Most malls in the country remained open with some stores closing when EFF protestors gathered in their vicinity.
Most schools were closed due due to Tuesday being a public holiday.
While the numbers in Pretoria were sizable, gatherings in the Johannesburg CBD failed to live up to expectations.
Pointing to the closed shops around Church Square, Malema said: “Ramaphosa said to business, ‘Open, I will protect you.’ Malema says to business, close, and then look at who business listened to between Ramaphosa and Malema.”
He lamented those saying shutdown was not successful, saying they were only measuring the success in comparison to the violent July 2021 unrest.
“They say the shutdown is not successful because there is no looting, because there is no burning of property or any leaders who are arrested.
They want to project the EFF as an organization of anarchists; we are an organization of peaceful forces of the left which can shutdown the country without burning the buildings or looting. Looting is not our business.
Malema said the most significant indicator that the EFF had achieved its purpose was that “the biggest centre of the economy in the whole of Africa, Sandton City as we speak today, has been closed down.”
“There is no shop at Sandton city that is open; why? Because the EFF has spoken and done so without burning a building or doing anything illegal,” said Malema.
Other EFF leaders made similar claims on Twitter that Sandton shops were closed, but people who went to Sandton City to shop refuted these claims.
Malema criticised the police’s handling of the protest action, saying they had been heavy-handed in dealing with peaceful demonstrators.
EFF’s Mbuyiseni Ndlozi addresses supporters in Pretoria said,
“The police are the ones who are brutal, and the protesters are being peaceful. It can’t be the police themselves disturbing the protest that is acting outside the Constitution.”
He added that “when they [the government] deployed more than 3 000 military personnel, the aim was to intimidate you, the aim was to have you run away. You went where the soldiers are and did not back down”.
EFF national spokesperson Sinawo Tambo, echoing Malema’s sentiments, told News24 that they were concerned over the arrest of protesters on Sunday evening in Braamfontein, and their subsequent release without charges being laid against them.

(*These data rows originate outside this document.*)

-- ==== Sys2Proof/Tests/Slice0.lean ====
section
/-! SUPPORT. The model's own tests. The expected results are those of spec/95_test_vectors.md ("2.3 #11" is vector 11 of
its section 2.3, "P6" its program P6) or are worked out by hand from the rule named; no one is the model's own answer.
Then the witnesses: for every statement with hypotheses, concrete states and operands that meet all of them. -/

namespace Sys2Proof.Tests

open Sys2Proof Sys2Proof.Machine Sys2Proof.Claims

/-- What a test looks at in the next state, if there is one. -/
def observe {α : Type} (o : Host.Outcome State Fault Refusal) (f : State → α) : Option α :=
  match o with
  | .next t => some (f t)
  | _ => none

/-- The state with registers set. -/
def regs (s : State) (l : List (RegIdx × Byte)) : State := l.foldl (fun s p => s.writeV p.1 p.2) s

/-- The reset state with registers set. -/
abbrev start (l : List (RegIdx × Byte)) : State := regs State.reset l

/-- One step that runs a word, as the first instruction. -/
def runs {α : Type} (s : State) (w : Nat) (f : State → α) : Option α := observe (step (s.withFetchWord 16 w)) f

/-- The framebuffer with the given cells lit, as (column, row), the way 95_test_vectors writes them. -/
def lit (l : List (Nat × Nat)) : Framebuffer :=
  l.foldl (fun f c => f.toggle (Fin.ofNat 32 c.2) (Fin.ofNat 64 c.1)) Framebuffer.blank

/-- The state with the given quirk settings. -/
abbrev quirky (s : State) (q : Quirks) : State := { s with quirks := q }

/-- Whether an outcome is a next state. -/
def isNext (o : Host.Outcome State Fault Refusal) : Bool := (observe o fun _ => ()).isSome

theorem exists_of_isNext {o : Host.Outcome State Fault Refusal} (h : isNext o = true) : ∃ t, o = .next t := by
  cases o with
  | next t => exact ⟨t, rfl⟩
  | fault r => simp [isNext, observe] at h
  | refused r => simp [isNext, observe] at h

/-! ### Decoding: a word of every constructor, its hexadecimal digits written out from the row of 30_encoding R95 -/

theorem test_decode_families_0_to_7 :
    decode 0x00E0#16 = .ok .cls ∧ decode 0x00EE#16 = .ok .ret ∧ decode 0x1ABC#16 = .ok (.jp 0xABC#12) ∧
    decode 0x220A#16 = .ok (.call 0x20A#12) ∧ decode 0x332A#16 = .ok (.seImm 3 0x2A#8) ∧
    decode 0x432A#16 = .ok (.sneImm 3 0x2A#8) ∧ decode 0x5120#16 = .ok (.seReg 1 2) ∧
    decode 0x6A05#16 = .ok (.ldImm 10 0x05#8) ∧ decode 0x7002#16 = .ok (.addImm 0 0x02#8) := by decide

theorem test_decode_family_8 :
    decode 0x8120#16 = .ok (.ldReg 1 2) ∧ decode 0x8121#16 = .ok (.orReg 1 2) ∧ decode 0x8122#16 = .ok (.andReg 1 2) ∧
    decode 0x8123#16 = .ok (.xorReg 1 2) ∧ decode 0x8AB4#16 = .ok (.addReg 10 11) ∧
    decode 0x8125#16 = .ok (.subReg 1 2) ∧ decode 0x8126#16 = .ok (.shr 1 2) ∧ decode 0x8127#16 = .ok (.subnReg 1 2) ∧
    decode 0x812E#16 = .ok (.shl 1 2) := by decide

theorem test_decode_families_9_to_E :
    decode 0x9120#16 = .ok (.sneReg 1 2) ∧ decode 0xA2F0#16 = .ok (.ldI 0x2F0#12) ∧
    decode 0xBFFF#16 = .ok (.jpV0 0xFFF#12) ∧ decode 0xC30F#16 = .ok (.rnd 3 0x0F#8) ∧
    decode 0xD125#16 = .ok (.drw 1 2 5#4) ∧ decode 0xE19E#16 = .ok (.skp 1) ∧ decode 0xE9A1#16 = .ok (.sknp 9) := by
  decide

theorem test_decode_family_F :
    decode 0xF207#16 = .ok (.ldVxDt 2) ∧ decode 0xF10A#16 = .ok (.ldVxK 1) ∧ decode 0xF115#16 = .ok (.ldDtVx 1) ∧
    decode 0xF118#16 = .ok (.ldStVx 1) ∧ decode 0xF11E#16 = .ok (.addIVx 1) ∧ decode 0xF229#16 = .ok (.ldFVx 2) ∧
    decode 0xF033#16 = .ok (.ldBVx 0) ∧ decode 0xF155#16 = .ok (.stRegs 1) ∧ decode 0xFF65#16 = .ok (.ldRegs 15) := by
  decide

/-- The six fields of 0xD125 (2.1). -/
theorem test_fields :
    opcodeField 0xD125#16 = 0xD#4 ∧ xField 0xD125#16 = 1 ∧ yField 0xD125#16 = 2 ∧ nField 0xD125#16 = 5#4 ∧
    kkField 0xD125#16 = 0x25#8 ∧ nnnField 0xD125#16 = 0x125#12 := by decide

/-! ### WellFormed: an ill-formed word of every family that has one, and an overlong ROM, are refused (2.1, 2.7 #8) -/

theorem test_illegal_words_refused :
    legalWord 0x0000#16 = false ∧ legalWord 0x01E0#16 = false ∧ legalWord 0x00EF#16 = false ∧
    legalWord 0x5121#16 = false ∧ legalWord 0x8128#16 = false ∧ legalWord 0x812F#16 = false ∧
    legalWord 0x9121#16 = false ∧ legalWord 0xE19F#16 = false ∧ legalWord 0xE1A0#16 = false ∧
    legalWord 0xF156#16 = false ∧ legalWord 0xFFFF#16 = false := by decide

theorem test_legal_neighbours_accepted :
    legalWord 0x5120#16 = true ∧ legalWord 0x9120#16 = true ∧ legalWord 0x8126#16 = true ∧
    legalWord 0x812E#16 = true ∧ legalWord 0xE19E#16 = true ∧ legalWord 0xE1A1#16 = true ∧
    legalWord 0xF155#16 = true ∧ legalWord 0xD120#16 = true ∧ legalWord 0x1000#16 = true := by decide

theorem test_illegal_words_named :
    decode 0x01E0#16 = .error .illegal0 ∧ decode 0x5121#16 = .error .illegal5 ∧ decode 0x812D#16 = .error .illegal8 ∧
    decode 0x9121#16 = .error .illegal9 ∧ decode 0xE09D#16 = .error .illegalE ∧ decode 0xF130#16 = .error .illegalF ∧
    decodeBytes [0x12#8] = .error .truncated := by decide

theorem test_rom_size : romFits (List.replicate 3584 0#8) = true ∧ romFits (List.replicate 3585 0#8) = false := by
  simp only [romFits, List.length_replicate]; decide

/-! ### Control flow (2.2) -/

/-- 2.2 #8 and #6. -/
theorem test_ret :
    runs { State.reset with SP := 16, stack := State.reset.stack.set 15 0x0300#16 } 0x00EE (fun t => (t.SP, t.PC)) =
      some (15, 0x0300#16) ∧
    runs { State.reset with SP := 1, stack := State.reset.stack.set 0 0x0ABC#16 } 0x00EE (fun t => (t.SP, t.PC)) =
      some (0, 0x0ABC#16) := by decide

/-- 2.2 #7. -/
theorem test_ret_underflow :
    runs State.reset 0x00EE (fun t => (t.mode, t.fault, t.PC)) =
      some (.halted .stackUnderflow, some ⟨.stackUnderflow, 0x0200#16, 0x00EE#16⟩, 0x0200#16) := by decide

/-- 2.2 #1 and #3. -/
theorem test_jp : runs State.reset 0x1ABC State.PC = some 0x0ABC#16 ∧ runs State.reset 0x1001 State.PC = some 0x0001#16 := by
  decide

/-- 2.2 #4. -/
theorem test_call :
    runs State.reset 0x220A (fun t => (t.stack.toList.head?, t.SP, t.PC)) = some (some 0x0202#16, 1, 0x020A#16) := by
  decide

/-- 2.2 #5. -/
theorem test_call_overflow :
    runs { State.reset with SP := 16 } 0x220A (fun t => (t.mode, t.fault, t.PC, t.SP)) =
      some (.halted .stackOverflow, some ⟨.stackOverflow, 0x0200#16, 0x220A#16⟩, 0x0200#16, 16) := by decide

He said this was a “clear demonstration that law enforcement is being weaponised”.
“The arrest of peaceful students in Braamfontein on Sunday night is proof that the military and the excessive deployment of law enforcement were not meant to quell any anarchy or disorder last night. There were no open businesses that could have been disrupted, but the police decided to fire rubber bullets and stun grenades at the peaceful, innocent students and young women,” said Tambo.
He added that the fact that his party was able to get the protesters released within a few hours was a testament to the fact that the arrests were sinister.